At one time, Periscope lead the new live-streaming wave, inspiring a whole new cohort of would-be superstars to share their lives, their thoughts, their everyday musings, with anyone and everyone across the world, at any time.
But then people seemingly got bored with live-streaming. Much of this was due to content - while the idea of giving everyone their own live TV station seems interesting, in reality, most people simply aren't good at live broadcasting. There's a reason why you see the same hosts on live TV events every other year. The flood of poor streams saw users switch off, and while, at one stage, Periscope was seeing "over 40 years of video watched per day" on its platform, it hasn't provided an update of its usage stats in a long time.
You can live-stream direct through Twitter itself, without Periscope, while Facebook Live and/or YouTube are better live-streaming options.
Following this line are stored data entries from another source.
-- ==== Sys2Proof/Machine/State.lean ====
section
/-!
DEFINITION. The machine's state (spec/10_state.md R10 to R24) as plain data, its reset value
(R30), and the reasons a step can stop. The fields `config`, `script`, `replies`, `bufDraw` and
`nodeDraw` are the model's own (log entries 1, 4, 5, 8, 9).
-/

namespace Sys2Proof.Machine

open Sys2Proof

/-- The contents of a buffer: the bytes written so far, addresses strictly rising. An index that is
not listed holds what nothing has written (log entry 7). -/
abbrev Memory := List Host.Cell

/-- The canonical form of a buffer's contents: addresses strictly rise. An unlisted index stands
for "nothing written here", which no listed byte equals, so no entry is redundant. -/
abbrev Memory.wf (m : Memory) : Prop := m.Pairwise fun x y => x.1 < y.1

/-- The field KIND of a node record (R12). -/
inductive NodeKind where
  /-- KIND = 0. -/
  | leaf
  /-- KIND = 1. -/
  | internal
deriving DecidableEq, Repr

/-- A node record (R12). -/
structure Node where
  kind : NodeKind
  sym : Byte
  freq : NodeFreq
  left : Handle
  right : Handle
deriving DecidableEq, Repr

/-- One action of the host's script (R79), and the hardware reset (R175). -/
inductive HostAction where
  /-- `HostRead(bank, index)` (R140). -/
  | read (bank index : Nat)
  /-- `HostWrite(bank, index, v)` (R141 to R146). -/
  | write (bank index : Nat) (v : HostWord)
  /-- A hardware reset (R175), the one asynchronous event. -/
  | hardReset
deriving DecidableEq, Repr

/-- Why a step stops the machine. There is no such reason: R161 says that no fault leaves the core
stuck, and R178 that every command is total on every state; the errors of R150 are reports in
registers after which the machine goes on (log entry 15). -/
inductive Fault where
deriving DecidableEq, Repr

/-- Why a step answers nothing. -/
inductive Refusal where
  /-- Raised by an arm of `exec` for a command that has no meaning yet. Safe: nothing is claimed of
  such a step. No arm raises it. -/
  | notModelled (mnemonic : String)
deriving DecidableEq, Repr

/-- The architectural state (R10). `CTRL` holds nothing (R24) and so has no field. -/
structure State where
  /-- The capacities of this instance (R5); no step changes them. -/
  config : Config
  /-- `FREQ[0..255]` (R11). -/
  freq : Vector Word64 256
  /-- `NODE[0..NODE_CNT - 1]` (R12); the length is `NODE_CNT` (R13, log entry 10). -/
  nodes : List Node
  /-- `CLEN[0..255]` (R14). -/
  clen : Vector Byte 256
  /-- `CBITS[0..255]` (R14). -/
  cbits : Vector CodeImage 256
  /-- `IBUF` (R16). -/
  ibuf : Memory
  /-- `IN_LEN` (R16). -/
  inLen : Word64
  /-- `BBUF` (R17). -/
  bbuf : Memory
  /-- `BIT_LEN` (R17). -/
  bitLen : Word64
  /-- `OBUF` (R18). -/
  obuf : Memory
  /-- `OUT_LEN` (R18). -/
  outLen : Word64
  /-- `CMD` (R19). -/
  cmd : Byte
  /-- `STATUS` (R20). -/
  status : Byte
  /-- `ESTICKY` (R21). -/
  esticky : Byte
  /-- `ERR_POS` (R22). -/
  errPos : Word64
  /-- `ERR_AUX` (R23). -/
  errAux : Byte
  /-- The host actions still to come, oldest first (R79, R187; log entry 1). -/
  script : List HostAction
  /-- What the host's reads have returned, oldest first (R187; log entry 4). -/
  replies : List HostWord
  /-- Which draw of free values the never-written buffer bytes hold (U5; log entry 8). -/
  bufDraw : Nat
  /-- Which draw of free values the node slots at or above `NODE_CNT` hold (U6; log entry 9). -/
  nodeDraw : Nat
deriving DecidableEq, Repr

/-- The state right after a hardware reset (R30, R175): every register 0, no tree, nothing in the
buffers; the reference capacities (log entry 5), no script and no reply (log entries 1 and 4), the
first draws (log entries 8 and 9). -/
def State.reset : State where
  config := Config.reference
  freq := Vector.replicate 256 0
  nodes := []
  clen := Vector.replicate 256 0
  cbits := Vector.replicate 256 0
  ibuf := []
  inLen := 0
  bbuf := []
  bitLen := 0
  obuf := []
  outLen := 0
  cmd := 0
  status := 0
  esticky := 0
  errPos := 0
  errAux := 0
  script := []
  replies := []
  bufDraw := 0
  nodeDraw := 0

end Sys2Proof.Machine
end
So where does that leave Periscope?
Ruminations aside, Periscope has this week announced that it'll no longer support 360 and GoPro cameras for its streams.
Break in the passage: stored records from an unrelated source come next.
-- ==== Sys2Proof/Machine/Ops.lean ====
section
/-!
DEFINITION. The named operations over buffers and registers (spec/00_scope.md section 7), how a
command ends (the core's "trap entry", spec/60_exceptions.md R158) and what the host does after it
(R160, spec/44_host_access.md R143), and the resets (R146, R175).
-/

namespace Sys2Proof.Machine

open Sys2Proof

/-- The byte listed at an index, or nothing where nothing has written. -/
def Memory.get? (m : Memory) (a : Nat) : Option Byte :=
  match m with
  | [] => none
  | (k, v) :: rest => if k = a then some v else Memory.get? rest a

/-- Write one byte, keeping the addresses strictly rising. -/
def Memory.set (m : Memory) (a : Nat) (v : Byte) : Memory :=
  match m with
  | [] => [(a, v)]
  | (k, w) :: rest =>
    if a < k then (a, v) :: (k, w) :: rest
    else if a = k then (a, v) :: rest
    else (k, w) :: Memory.set rest a v

/-- Write consecutive bytes from index `a` on, in ascending order. -/
def Memory.write (m : Memory) (a : Nat) (bs : List Byte) : Memory :=
  match bs with
  | [] => m
  | v :: rest => Memory.write (m.set a v) (a + 1) rest

/-- The contents of one buffer. -/
def bufferOf (s : State) : Buffer → Memory
  | .ibuf => s.ibuf
  | .bbuf => s.bbuf
  | .obuf => s.obuf

/-- The state with other contents of one buffer. -/
def withBuffer (s : State) (b : Buffer) (m : Memory) : State :=
  match b with
  | .ibuf => { s with ibuf := m }
  | .bbuf => { s with bbuf := m }
  | .obuf => { s with obuf := m }

/-- `space[a]`: the latest byte written there, or the free value of a byte nothing has written
(R49, R52). -/
def readByte (s : State) (b : Buffer) (a : Nat) : Byte :=
  match (bufferOf s b).get? a with
  | some v => v
  | none => Config.freeByte s.bufDraw b a

/-- `MemRead(space, a, n)` (spec/00_scope.md section 7). -/
def readBytes (s : State) (b : Buffer) (a n : Nat) : List Byte :=
  (List.range n).map fun k => readByte s b (a + k)

/-- `MemWrite(space, a, |bs|, bs)` (spec/00_scope.md section 7). -/
def writeBytes (s : State) (b : Buffer) (a : Nat) (bs : List Byte) : State :=
  withBuffer s b ((bufferOf s b).write a bs)

/-- `BitRead(space, i)`: bit `7 - (i mod 8)` of byte `space[i div 8]` (R43). -/
def bitRead (s : State) (b : Buffer) (i : Nat) : Bool :=
  (readByte s b (i / 8)).getLsbD (7 - i % 8)

/-- All 256 symbols in ascending order (R8). -/
def allSymbols : List Byte := (List.range 256).map fun k => BitVec.ofNat 8 k

/-- Read the register of a symbol in a 256-entry register file. -/
def symGet {α : Type} (v : Vector α 256) (x : Byte) : α := v[x.toNat]'x.isLt

/-- Write the register of a symbol in a 256-entry register file. -/
def symSet {α : Type} (v : Vector α 256) (x : Byte) (a : α) : Vector α 256 :=
  v.set x.toNat a x.isLt

/-- A 256-entry register file written whole, symbol by symbol. Irreducible, so that comparing two
states field by field does not unfold it; `symGet_symFill` says what it holds. -/
@[irreducible] def symFill {α : Type} (f : Byte → α) : Vector α 256 :=
  ⟨(allSymbols.map f).toArray, by simp [allSymbols]⟩

/-- The symbols, in ascending order, whose register of a 256-entry file is not 0. Read along the
file; `symbolsWith_eq` says the same by index. -/
def symbolsWith {w : Nat} (v : Vector (BitVec w) 256) : List Byte :=
  ((allSymbols.zip v.toList).filter fun e => e.2 ≠ 0).map Prod.fst

/-- The code a code map gives a symbol, if any. -/
def lookupCode (codes : CodeMap) (x : Byte) : Option Bits :=
  match codes with
  | [] => none
  | (y, c) :: rest => if y = x then some c else lookupCode rest x

/-- The `CLEN` value a code map gives a symbol: 0 where it has no code (R14). -/
def codeLength (codes : CodeMap) (x : Byte) : Byte :=
  match lookupCode codes x with
  | some c => BitVec.ofNat 8 c.length
  | none => 0

/-- The `CBITS` value a code map gives a symbol: 0 where it has no code (R14). -/
def codeBitsImage (codes : CodeMap) (x : Byte) : CodeImage :=
  match lookupCode codes x with
  | some c => codeImage c
  | none => 0

/-- Write the code table whole: every `CLEN` and every `CBITS` (R97, R126). -/
def writeCodes (s : State) (codes : CodeMap) : State :=
  { s with clen := symFill (codeLength codes), cbits := symFill (codeBitsImage codes) }

/-- Write the tree whole (R97): `NODE[0..NODE_CNT)` and `NODE_CNT`. The slots above are promised
nothing (U6), so they take the next draw of free values (log entry 9). -/
def writeTree (s : State) (nodes : List Node) : State :=
  { s with nodes := nodes, nodeDraw := s.nodeDraw + 1 }

/-- `NODE_CNT` as the 10-bit register it is (R13). -/
def nodeCount (s : State) : BitVec 10 := BitVec.ofNat 10 s.nodes.length

/-- `finish OK`: the command ends without an error (R158). -/
def finishOk (s : State) : State :=
  { s with status := statusOf 0, errPos := 0, errAux := 0 }

/-- The core's "trap entry" (R158), the one operation by which every error is reported: `raise K`
applied to the state before the command, `finish K` applied to the state with the result written.
`STATUS.ERR`, `ERR_POS` and `ERR_AUX` take the error's values and its sticky bit is set; nothing
else changes, and control is back with the host. -/
def report (e : CmdError) (s : State) : State :=
  { s with
    status := statusOf e.code
    errPos := e.pos
    errAux := e.aux
    esticky := stickySet s.esticky e.code }

/-- What stands in place of a "trap return" (R160): there is no return instruction; the host clears
the sticky bits it writes as 1, and `STATUS`, `ERR_POS`, `ERR_AUX` stay (R143). -/
def clearSticky (v : Byte) (s : State) : State :=
  { s with esticky := stickyClear s.esticky v }

/-- The soft reset (R146): every register takes its reset value, the buffers keep their contents.
Node slots become unspecified again, so they take the next draw of free values (log entry 9). -/
def softReset (s : State) : State :=
  { State.reset with
    config := s.config
    ibuf := s.ibuf
    bbuf := s.bbuf
    obuf := s.obuf
    script := s.script
    replies := s.replies
    bufDraw := s.bufDraw
    nodeDraw := s.nodeDraw + 1 }

/-- A hardware reset (R175): as the soft reset, and the buffers' contents become unspecified: the
next draw of free values (R52, log entry 8). -/
def hardReset (s : State) : State :=
  { softReset s with ibuf := [], bbuf := [], obuf := [], bufDraw := s.bufDraw + 1 }

/-- The next action of the host's script, and the state in which it is carried out; nothing while
the host makes no access (R6; log entries 1 and 2). -/
def nextAction (s : State) : Option (HostAction × State) :=
  match s.script with
  | [] => none
  | a :: rest => some (a, { s with script := rest })

end Sys2Proof.Machine
end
In order to ensure we are providing a quality experience for all of our broadcasters and viewers we have made the difficult decision to eliminate support for 360 and GoPro cameras via our mobile apps. 1/2— Periscope Help (@PeriscopeHelp) October 1, 2019
Periscope and Twitter initially launched support for 360 live-streams back in December 2016, describing it as "a new way to see what’s happening".
Now, as noted in the above tweet, Periscope is removing the option, in order "to provide a quality experience" - which likely means that it was taking up a lot of resources for limited viewership/return.
Periscope has noted that it will still provide support for external cameras via its Periscope Producer functionality, but 360 streams will be no more. Both Facebook and YouTube still support 360 streams, if you're looking for an alternative provider.
The loss of 360 functionality on Periscope, in itself, likely isn't that big of a deal, but as noted, it does raise questions as to what Periscope is now, and what role it plays within Twitter's tools. Is it, essentially, another version of Vine, which is set to just die off at some stage - or that should have died out already, but Twitter doesn't want to let it go after all the criticism it saw for cutting Vine?
The functionality of Periscope is already, essentially, built into Twitter anyway. Does it really need a dedicated live-streaming platform?
Usage numbers will tell the true tale, and at the moment, only Twitter knows them. So who can say what the future holds for the former live-streaming champ?
All we can say, for sure, is that you won't be able to broadcast with your 360 or GoPro camera anymore.